The Register: The troublesome economics of CPU-only AI

Source URL: https://www.theregister.com/2024/10/29/cpu_gen_ai_gpu/
Source: The Register
Title: The troublesome economics of CPU-only AI

Feedly Summary: At the end of the day, it all boils down to tokens per dollar
Analysis Today, most GenAI models are trained and run on GPUs or some other specialized accelerator, but that doesn’t mean they have to be. In fact, several chipmakers have suggested that CPUs are more than adequate for many enterprise AI use cases.…

AI Summary and Description: Yes

**Summary:** Google’s exploration of CPU-based inference for generative AI, specifically using its advanced matrix extensions in Intel’s Xeon processors, reveals the potential for acceptable performance levels in AI workloads. The study compares output latencies and throughput of various AI models, indicating a significant speed up with newer architectures. This raises cost implications and poses considerations about the use of CPUs versus GPUs in AI deployments.

**Detailed Description:**
This text discusses Google’s analysis of leveraging CPU-based architectures for large language model (LLM) workloads in generative AI. Specifically, it highlights the performance of Intel’s 4th-Gen Xeon processors with advanced matrix extensions (AMX) in running models like Llama 2.

– **Performance Metrics:**
– Google achieved a time per output token (TPOT) of 55 milliseconds for its 7 billion parameter Llama 2 model using a C3 VM environment.
– Throughput performance at a batch size of six for the 7B version was approximately 220 to 230 tokens per second.
– Fine-tuning times for a significantly smaller RoBERTa model were completed in under 25 minutes using the AMX technology.

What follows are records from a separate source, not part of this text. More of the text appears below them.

/-- REFCLK lost: the monitor shows it absent, no lane sends, the loss is handed to every channel and to the Pace Controller,
and REF_LOST is raised; REFCLK returned: shown present, the return handed to every checker that is not OFF, a word time with the
edge that brings it, REF_OK raised; each only where the monitor did not show it already. A checker takes the return as a break in its
stream, by the report then standing (R30, R110, R158, R163, R164). The model's choice: that these rows stand for the monitor's own
detection (assumption log 31), that the returning edge is a word time (32), that a second loss handed before the first is taken counts
as one and a return handed waits while REFCLK is lost again (41), and that a return row with none handed changes nothing (19). -/
def Obligations.RefclkLossAndReturn : Prop :=
  ∀ s : State, s.dev.held = false →
    (s.dev.time.present = true →
        exec .refLost s = .next { s with dev := (
          mapChans (fun _ k => { k with ctl := { k.ctl with refLoss := true } })
            { s.dev with
              time := { s.dev.time with present := false, gap := 4 }
              lanes := { s.dev.lanes with tx := Eight.build fun _ => none }
              groupRefLoss := true, raised := s.dev.raised ++ [.refLost] }) }
        ∧ exec .refOk s = .next s)
      ∧ (s.dev.time.present = false →
          exec .refLost s = .next s
            ∧ ∃ t : State,
                exec .wordTime { s with dev := (
                  mapChans (fun _ k =>
                    { k with chk := { k.chk with refReturn := k.chk.refReturn || k.chk.state != .off } })
                    { s.dev with time := { s.dev.time with present := true } }) } = .next t
                  ∧ exec .refOk s = .next { t with dev := { t.dev with raised := t.dev.raised ++ [.refOk] } })
      ∧ ∀ c : Chan,
          ((s.dev.chan c).chk.refReturn = false ∨ s.dev.time.present = false → exec (.checkerRefclkReturn c) s = .next s)
            ∧ ((s.dev.chan c).chk.refReturn = true → s.dev.time.present = true →
                let src := s.dev.lanes.checkerSource.get c
                exec (.checkerRefclkReturn c) s = .next { s with dev := (
                  modChan c (fun k =>
                    streamBreak ((s.dev.ctl src).state ≠ .off && s.dev.lanes.activity.get src)
                      { k with chk := { k.chk with refReturn := false } }) s.dev) })

/-! ### The RAM Arbiter -/

/-- The next part grant goes to the first waiting requester after the one last served, in the rotation channel 0 to 7, the Pace
Controller, the Preload Controller. The Pace Controller keeps the request it holds for a group that still has a check read, a walk
fetch or a re-fetch waiting, and else requests for the first group that has one, in the rotation A to D after the group it last
served, or for none (R180). The model's choice (assumption log 18): a fetch or an ending write that a channel makes within a
happening of its own adds a turn of the channel to those to come; a turn that is first in the rotation passes, and makes its channel
the one last served; and while it is not, the requests ahead of it are served. -/
def Obligations.ArbiterServesInRotation : Prop :=
  ∀ (d : Device) (r : Requester),
    let turn := fun (a : Arbiter) (q : Requester) => (q.val + 9 - a.lastServed.val) % 10
    let waits := fun (q : Requester) => requesting d q = true ∨ ∃ c : Chan, q = reqChan c ∧ d.arbiter.turns.get c ≠ 0
    let first := fun (q : Requester) => waits q ∧ ∀ p, waits p → turn d.arbiter q ≤ turn d.arbiter p
    (granted d r = true ↔
        requesting d r = true ∧ ∀ q, requesting d q = true → turn (settled d) r ≤ turn (settled d) q)
      ∧ (∀ c : Chan, first (reqChan c) → d.arbiter.turns.get c ≠ 0 →
          settled d = settled { d with arbiter :=
            { d.arbiter with lastServed := reqChan c, turns := d.arbiter.turns.set c (d.arbiter.turns.get c - 1) } })
      ∧ ((∀ c : Chan, first (reqChan c) → d.arbiter.turns.get c = 0) → settled d = d.arbiter)
      ∧ served r d = { d with arbiter := { settled d with lastServed := r } }
      ∧ (∀ c : Chan,
          let more : Device :=
            { d with arbiter := { d.arbiter with turns := d.arbiter.turns.set c (d.arbiter.turns.get c + 1) } }
          takeTurn c d = { d with arbiter := settled more })
      ∧ (let asking := fun (g : Grp) => (d.group g).halting = false
           ∧ ((∃ n p, (d.group g).task = .check (.reading n p)) ∨ (∃ n, (d.group g).task = .walk n)
             ∨ ∃ i, (d.group g).task = .selectedRefetch i)
         let place := fun (g : Grp) => (g.val + 3 - d.arbiter.lastGroup.val) % 4
         (∀ g, d.arbiter.paceRequest = some g → asking g → paceRefresh d = d)
           ∧ ((∀ g, d.arbiter.paceRequest = some g → ¬ asking g) →
               (∀ g, asking g → (∀ h, asking h → place g ≤ place h) →
                   paceRefresh d = { d with arbiter := { d.arbiter with paceRequest := some g } })
                 ∧ ((∀ g, ¬ asking g) → paceRefresh d = { d with arbiter := { d.arbiter with paceRequest := none } })))

/-! ### The point cycle -/

/-- A point under way goes on or ends by what reaches its channel: the settle timer's expiry to LOCKWAIT, or to DWELL on a
checker already LOCKED; lock gained to DWELL with counting opened; a closure, lock lost or the lock timer's expiry to RECORD
with the point's outcome, or, for a candidate under Record Mode MOVES, on at once (R50 to R54, R99, R100, R122). The settle
after a reapplication ends in WAIT (R102). How what the checker hands waits and is taken is the model's choice (assumption log
9). -/
def Obligations.PointCycleHappenings : Prop :=
  ∀ (c : Chan) (s : State), s.dev.held = false →
    let k := s.dev.chan c
    let ended := fun (k1 : Channel) (p : Copy) (inDwell : Bool) (o : PointOutcome) =>
      let d := modChan c (fun _ => pointEnded k1 p inDwell o s.dev.time.ms) s.dev
      if k.ctl.origin = .track ∧ (forceOf k.ctl).track.recordMode = .moves then afterCandidate c d else d
    let left := fun (l : List Handed) => ({ k with ctl := { k.ctl with inbox := l } } : Channel)
    let dwelling := fun (p : Copy) (k1 : Channel) =>
      { k1 with
        ctl := { k1.ctl with task := .dwell p, timer := none }
        chk :=
          { k1.chk with
            point := { words := 0, bits := 0, errored := 0, firstError := none, target := some (p.dwellWords, p.limit) } } }
    (∀ p e l, k.ctl.task = .dwell p → k.ctl.inbox = .closure e :: l →
        exec (.pointClosure c) s
          = .next { s with dev := ended (left l) p true (if e then .earlyStop else .complete) })
      ∧ (∀ p l, k.ctl.task = .dwell p → k.ctl.inbox = .lockLost :: l →
          exec (.lockLost c) s = .next { s with dev := ended (left l) p true .lockLost })
      ∧ (∀ p, k.ctl.task = .lockwait p → k.ctl.timer = some { kind := .lock, left := 0 } →
          exec (.lockTimerExpiry c) s
            = .next { s with dev := ended { k with ctl := { k.ctl with timer := none } } p false .noLock })
      ∧ (∀ p l, k.ctl.task = .lockwait p → k.ctl.inbox = .lockGained :: l →
          exec (.lockGained c) s = .next { s with dev := modChan c (fun _ => dwelling p (left l)) s.dev })
      ∧ (∀ p, k.ctl.task = .settle p → k.ctl.timer = some { kind := .settle, left := 0 } →
          let k1 := left (k.ctl.inbox.filter fun h => h = .signalLost)
          exec (.settleTimerExpiry c) s = .next { s with dev := (
            modChan c (fun _ =>
              if k.chk.state = .locked then dwelling p k1
              else
                { k1 with
                  ctl :=
                    { k1.ctl with
                      task := .lockwait p,
                      timer := some { kind := .lock, left := 1000 * (forceOf k.ctl).lockTimeout.toNat } } }) s.dev) })
      ∧ (k.ctl.task = .resettle → k.ctl.timer = some { kind := .settle, left := 0 } →
          exec (.settleTimerExpiry c) s = .next { s with dev := (
            modCtl c (fun x =>
              { x with
                task := .wait, cycle := { list := [], position := 0, kept := [] }
                timer := some { kind := .interval, left := 1000 * (forceOf k.ctl).track.interval.toNat } }) s.dev) })

/-- Signal lost halts a solo channel in SWEEP past its check or in TRACK with cause SIGNAL, and is made nothing of elsewhere; REFCLK
loss halts a channel in APPLIED, SWEEP or TRACK with cause REFCLK, a check then ABANDONED, and is made nothing of elsewhere. The
ending records are the pending point record and a HALTED summary of a sweep; of the two only the first is filled where the host
waits with a write of the channel's ring, which is served before the second. Of a running group, a lead that loses its signal aborts
the group and halts with its own records, another member is ejected in HALTED, and a member that takes the REFCLK loss leaves
At-Barrier, halts, and reports it to the Pace Controller (R13, R62, R65, R69, R70, R86, R107, R115, R126, R127, R130, R180). The
model's choice: the time of a summary where the selected re-fetch waits, and the time and figures of one that replaces a pending one
(assumption log 26); that a waiting host write is the command to be taken next (18); when a halted member leaves At-Barrier (22); that
an ejection takes a halt report that is on its way (23); and that a loss row with none handed changes nothing (19). -/
def Obligations.SignalAndRefclkLossHalt : Prop :=
  (∀ (c : Chan) (g : Grp) (s : State), s.dev.held = false → noEndHanded (s.dev.ctl c) → runningGroup s.dev c = some g →
    (s.dev.ctl c).group = some g → (s.dev.ctl c).state = .sweep →
    let waits := ringWriteNext c s.pending
    let k := s.dev.chan c
    let x := s.dev.group g
    let ms := s.dev.time.ms
    (∀ l, k.ctl.inbox = .signalLost :: l →
        let d := modCtl c (fun y => { y with inbox := l }) s.dev
        (k.ctl.task.phase = .none ∨ k.ctl.task.inCheck = true → exec (.signalLost c) s = .next { s with dev := d })
          ∧ (k.ctl.task.phase ≠ .none → k.ctl.task.inCheck = false → x.lead = some c →
              exec (.signalLost c) s = .next { s with dev := (
                endsWith waits c (endingPointOf k .signalLost ms ++ [memberSummaryOf k (figuresOf x) .halted 0 .signal ms])
                  (.halt .signal false) true (groupSweepEnds g (some .aborted) (some (.abort (figuresOf x))) d)) })
          ∧ (k.ctl.task.phase ≠ .none → k.ctl.task.inCheck = false → x.lead ≠ some c →
              exec (.signalLost c) s = .next { s with dev := ejectedFrom g (some .signalLost) .halted .signal c d }))
      ∧ (k.ctl.refLoss = true →
          exec (.channelRefclkLoss c) s = .next { s with dev := (
            endsWith waits c
              (endingPointOf k .refLost ms
                ++ if x.begun then [memberSummaryOf k (figuresOf x) .halted 0 .refclk ms] else [])
              (.halt .refclk true) x.begun
              (modGroup g
                (fun y =>
                  { y with
                    atBarrier := y.atBarrier &&& ~~~(BitVec.ofNat 8 (2 ^ c.val)), reports := y.reports.set c none })
                (modCtl c (fun y => { y with refLoss := false }) s.dev))) }))
  ∧ ∀ (c : Chan) (s : State), s.dev.held = false → (s.dev.ctl c).message = none → runningGroup s.dev c = none →
    chanRule (s.dev.chan c) →
    let k := s.dev.chan c
    let works := (k.ctl.state = .sweep ∨ k.ctl.state = .track) ∧ k.ctl.task.inCheck = false
    let halts := fun (o : PointOutcome) (cause : HaltCause) (d : Device) =>
      endsWith (ringWriteNext c s.pending) c
        (endingPointOf k o s.dev.time.ms ++ endingSummaryOf k .halted cause (s.dev.time.ms.setWidth 16)) (.halt cause false)
        (sweepUnderWay k.ctl) (modCtl c (fun x => { x with selection := selectionAtEnd k.ctl }) d)
    (∀ l, k.ctl.inbox = .signalLost :: l →
        let d := modCtl c (fun x => { x with inbox := l }) s.dev
        (works → exec (.signalLost c) s = .next { s with dev := halts .signalLost .signal d })
          ∧ (¬ works → exec (.signalLost c) s = .next { s with dev := d }))
      ∧ (k.ctl.refLoss = true →
          let d := modCtl c (fun x => { x with refLoss := false }) s.dev
          (works ∨ k.ctl.state = .applied →
              exec (.channelRefclkLoss c) s = .next { s with dev := halts .refLost .refclk d })
            ∧ (k.ctl.state = .sweep → k.ctl.task.inCheck = true →
                exec (.channelRefclkLoss c) s = .next { s with dev := (
                  haltWith c [] .refclk false
                    (modCtl c (fun x =>
                      { x with planCheck := { x.planCheck with result := .abandoned, fetch := false } }) d)) })
            ∧ (k.ctl.state = .off ∨ k.ctl.state = .idle ∨ k.ctl.state = .halted →
                exec (.channelRefclkLoss c) s = .next { s with dev := d }))
      ∧ (k.ctl.refLoss = false → exec (.channelRefclkLoss c) s = .next s)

– **Cost Considerations:**
– CPU-based instances are assessed to be costlier per token compared to utilizing GPUs, though initial perceptions about CPU costs might suggest otherwise.
– For the C3 instance, the cost per million tokens was calculated to be about $9, while with the GPU (Nvidia L40S), this cost dropped significantly to around $1.87 per million tokens.

– **Scalability and Use Cases:**
– The text conveys challenges with CPU scalability in extensive AI workloads, contrasting it with the superior capabilities of dedicated GPUs.
– It addresses the advantage of using serverless options that can dynamically allocate resources, paying only for actual usage—further benefiting organizations managing fluctuating workloads.

– **Strategic Implications:**
– While GPUs remain optimal for high-end AI tasks, the analysis discusses scenarios where CPUs can be effectively utilized, especially in environments with pre-existing hardware commitments.
– Situations where allocating underused CPU resources for AI tasks is practical demonstrate a cost-effective alternative to investing in costly GPU systems.

– **Broader Market Context:**
– The demand and price spikes for GPUs fuel considerations about the necessity of revamping existing infrastructure with CPU alternatives, as they can be operationally flexible and multifunctional beyond AI tasks.

Overall, the analysis holds significance for professionals in AI and cloud infrastructures by illustrating the evolving landscape of AI operational capabilities, cost models, and deployment strategies when balancing performance and fiscal responsibility.